No more breastfeeding

Stopping breastfeeding is the biggest (and most obvious) way to dry up your supply. We say from experience when you decide to stop breastfeeding, slow and steady wins the race. Slowly reduce the number of feedings, shorten the time spent pumping, and skip pumping sessions over some time. 

Going cold turkey will lead to discomfort and pain, and you experienced enough of that birthing a baby and then learning how to breastfeed. Being engorged or developing mastitis is not the way. Don’t do that to yourself.

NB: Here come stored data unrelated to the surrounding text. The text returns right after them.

@[simp] theorem portLoop_pending (fuel : Nat) (s : State) :
    (portLoop fuel s).pending = s.pending := by
  induction fuel generalizing s with
  | zero => rfl
  | succ fuel ih =>
    simp only [portLoop]
    (repeat' split) <;> simp [ih]
@[simp] theorem portLoop_mem (fuel : Nat) (s : State) :
    (portLoop fuel s).mem = s.mem := by
  induction fuel generalizing s with
  | zero => rfl
  | succ fuel ih =>
    simp only [portLoop]
    (repeat' split) <;> simp [ih]
@[simp] theorem portLoop_hlp_straps (fuel : Nat) (s : State) :
    (portLoop fuel s).hlp.straps = s.hlp.straps := by
  induction fuel generalizing s with
  | zero => rfl
  | succ fuel ih =>
    simp only [portLoop]
    (repeat' split) <;> simp [ih]
@[simp] theorem portLoop_hlp_rate (fuel : Nat) (s : State) :
    (portLoop fuel s).hlp.rate = s.hlp.rate := by
  induction fuel generalizing s with
  | zero => rfl
  | succ fuel ih =>
    simp only [portLoop]
    (repeat' split) <;> simp [ih]
@[simp] theorem portLoop_hlp_inbound (fuel : Nat) (s : State) :
    (portLoop fuel s).hlp.inbound = s.hlp.inbound := by
  induction fuel generalizing s with
  | zero => rfl
  | succ fuel ih =>
    simp only [portLoop]
    (repeat' split) <;> simp [ih]
@[simp] theorem portLoop_hlp_deaf (fuel : Nat) (s : State) :
    (portLoop fuel s).hlp.deaf = s.hlp.deaf := by
  induction fuel generalizing s with
  | zero => rfl
  | succ fuel ih =>
    simp only [portLoop]
    (repeat' split) <;> simp [ih]
@[simp] theorem portLoop_hlp_inFlight (fuel : Nat) (s : State) :
    (portLoop fuel s).hlp.inFlight = s.hlp.inFlight := by
  induction fuel generalizing s with
  | zero => rfl
  | succ fuel ih =>
    simp only [portLoop]
    (repeat' split) <;> simp [ih]
@[simp] theorem portLoop_windows (fuel : Nat) (s : State) :
    (portLoop fuel s).windows = s.windows := by
  induction fuel generalizing s with
  | zero => rfl
  | succ fuel ih =>
    simp only [portLoop]
    (repeat' split) <;> simp [ih]
@[simp] theorem portLoop_ce_ring (fuel : Nat) (s : State) :
    (portLoop fuel s).ce.ring = s.ce.ring := by
  induction fuel generalizing s with
  | zero => rfl
  | succ fuel ih =>
    simp only [portLoop]
    (repeat' split) <;> simp [ih]
@[simp] theorem portLoop_ht_serial (fuel : Nat) (s : State) :
    (portLoop fuel s).ht.serial = s.ht.serial := by
  induction fuel generalizing s with
  | zero => rfl
  | succ fuel ih =>
    simp only [portLoop]
    (repeat' split) <;> simp [ih]
@[simp] theorem portLoop_ht_epoch (fuel : Nat) (s : State) :
    (portLoop fuel s).ht.epoch = s.ht.epoch := by
  induction fuel generalizing s with
  | zero => rfl
  | succ fuel ih =>
    simp only [portLoop]
    (repeat' split) <;> simp [ih]
@[simp] theorem portLoop_ht_seconds (fuel : Nat) (s : State) :
    (portLoop fuel s).ht.seconds = s.ht.seconds := by
  induction fuel generalizing s with
  | zero => rfl
  | succ fuel ih =>
    simp only [portLoop]
    (repeat' split) <;> simp [ih]
@[simp] theorem portLoop_ht_timeSet (fuel : Nat) (s : State) :
    (portLoop fuel s).ht.timeSet = s.ht.timeSet := by
  induction fuel generalizing s with
  | zero => rfl
  | succ fuel ih =>
    simp only [portLoop]
    (repeat' split) <;> simp [ih]
@[simp] theorem portLoop_jc_phase (fuel : Nat) (s : State) :
    (portLoop fuel s).jc.phase = s.jc.phase := by
  induction fuel generalizing s with
  | zero => rfl
  | succ fuel ih =>
    simp only [portLoop]
    (repeat' split) <;> simp [ih]
@[simp] theorem portLoop_jc_stage (fuel : Nat) (s : State) :
    (portLoop fuel s).jc.stage = s.jc.stage := by
  induction fuel generalizing s with
  | zero => rfl
  | succ fuel ih =>
    simp only [portLoop]
    (repeat' split) <;> simp [ih]
@[simp] theorem portLoop_jc_cause (fuel : Nat) (s : State) :
    (portLoop fuel s).jc.cause = s.jc.cause := by
  induction fuel generalizing s with
  | zero => rfl
  | succ fuel ih =>
    simp only [portLoop]
    (repeat' split) <;> simp [ih]
@[simp] theorem portLoop_jc_recovered (fuel : Nat) (s : State) :
    (portLoop fuel s).jc.recovered = s.jc.recovered := by
  induction fuel generalizing s with
  | zero => rfl
  | succ fuel ih =>
    simp only [portLoop]
    (repeat' split) <;> simp [ih]
@[simp] theorem portLoop_jc_store (fuel : Nat) (s : State) :
    (portLoop fuel s).jc.store = s.jc.store := by
  induction fuel generalizing s with
  | zero => rfl
  | succ fuel ih =>
    simp only [portLoop]
    (repeat' split) <;> simp [ih]
@[simp] theorem portLoop_jc_next (fuel : Nat) (s : State) :
    (portLoop fuel s).jc.next = s.jc.next := by
  induction fuel generalizing s with
  | zero => rfl
  | succ fuel ih =>
    simp only [portLoop]
    (repeat' split) <;> simp [ih]
@[simp] theorem portLoop_jc_oldest (fuel : Nat) (s : State) :
    (portLoop fuel s).jc.oldest = s.jc.oldest := by
  induction fuel generalizing s with
  | zero => rfl
  | succ fuel ih =>
    simp only [portLoop]
    (repeat' split) <;> simp [ih]
@[simp] theorem portLoop_jc_untaken (fuel : Nat) (s : State) :
    (portLoop fuel s).jc.untaken = s.jc.untaken := by
  induction fuel generalizing s with
  | zero => rfl
  | succ fuel ih =>
    simp only [portLoop]
    (repeat' split) <;> simp [ih]
@[simp] theorem portLoop_jc_pendingCount (fuel : Nat) (s : State) :
    (portLoop fuel s).jc.pendingCount = s.jc.pendingCount := by
  induction fuel generalizing s with
  | zero => rfl
  | succ fuel ih =>
    simp only [portLoop]
    (repeat' split) <;> simp [ih]
@[simp] theorem portLoop_jc_appendPeriod (fuel : Nat) (s : State) :
    (portLoop fuel s).jc.appendPeriod = s.jc.appendPeriod := by
  induction fuel generalizing s with
  | zero => rfl
  | succ fuel ih =>
    simp only [portLoop]
    (repeat' split) <;> simp [ih]
@[simp] theorem portLoop_jc_admission (fuel : Nat) (s : State) :
    (portLoop fuel s).jc.admission = s.jc.admission := by
  induction fuel generalizing s with
  | zero => rfl
  | succ fuel ih =>
    simp only [portLoop]
    (repeat' split) <;> simp [ih]
@[simp] theorem portLoop_jc_tariffs (fuel : Nat) (s : State) :
    (portLoop fuel s).jc.tariffs = s.jc.tariffs := by
  induction fuel generalizing s with
  | zero => rfl
  | succ fuel ih =>
    simp only [portLoop]
    (repeat' split) <;> simp [ih]
@[simp] theorem portLoop_jc_cfg (fuel : Nat) (s : State) :
    (portLoop fuel s).jc.cfg = s.jc.cfg := by
  induction fuel generalizing s with
  | zero => rfl
  | succ fuel ih =>
    simp only [portLoop]
    (repeat' split) <;> simp [ih]
@[simp] theorem portLoop_jc_cfgWaiting (fuel : Nat) (s : State) :
    (portLoop fuel s).jc.cfgWaiting = s.jc.cfgWaiting := by
  induction fuel generalizing s with
  | zero => rfl
  | succ fuel ih =>
    simp only [portLoop]
    (repeat' split) <;> simp [ih]
@[simp] theorem portLoop_jc_format (fuel : Nat) (s : State) :
    (portLoop fuel s).jc.format = s.jc.format := by
  induction fuel generalizing s with
  | zero => rfl
  | succ fuel ih =>
    simp only [portLoop]
    (repeat' split) <;> simp [ih]
@[simp] theorem portLoop_jc_advice (fuel : Nat) (s : State) :
    (portLoop fuel s).jc.advice = s.jc.advice := by
  induction fuel generalizing s with
  | zero => rfl
  | succ fuel ih =>
    simp only [portLoop]
    (repeat' split) <;> simp [ih]
@[simp] theorem portLoop_jc_adviceWaiting (fuel : Nat) (s : State) :
    (portLoop fuel s).jc.adviceWaiting = s.jc.adviceWaiting := by
  induction fuel generalizing s with
  | zero => rfl
  | succ fuel ih =>
    simp only [portLoop]
    (repeat' split) <;> simp [ih]
@[simp] theorem portLoop_mau (fuel : Nat) (s : State) :
    (portLoop fuel s).mau = s.mau := by
  induction fuel generalizing s with
  | zero => rfl
  | succ fuel ih =>
    simp only [portLoop]
    (repeat' split) <;> simp [ih]
@[simp] theorem portLoop_pcu (fuel : Nat) (s : State) :
    (portLoop fuel s).pcu = s.pcu := by
  induction fuel generalizing s with
  | zero => rfl
  | succ fuel ih =>
    simp only [portLoop]
    (repeat' split) <;> simp [ih]
@[simp] theorem portLoop_asu (fuel : Nat) (s : State) :
    (portLoop fuel s).asu = s.asu := by
  induction fuel generalizing s with
  | zero => rfl
  | succ fuel ih =>
    simp only [portLoop]
    (repeat' split) <;> simp [ih]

Stop eating all of those milk-producing foods

Scale back on the extra protein, leafy greens, teas, grains, and other foods and drinks you’ve been using to help boost your supply.

Try home remedies

If it worked for moms hundreds and thousands of years ago, it could work for you. Sage and jasmine in tea will lower prolactin levels, which is the hormone that produces milk. Parsley does the same, so add it to as many of your meals as possible. 

Peppermint oil rubbed directly on the skin will help with the pain from engorgement while reducing your supply. But you shouldn’t use it if you still do skin-to-skin with your little one or are still nursing.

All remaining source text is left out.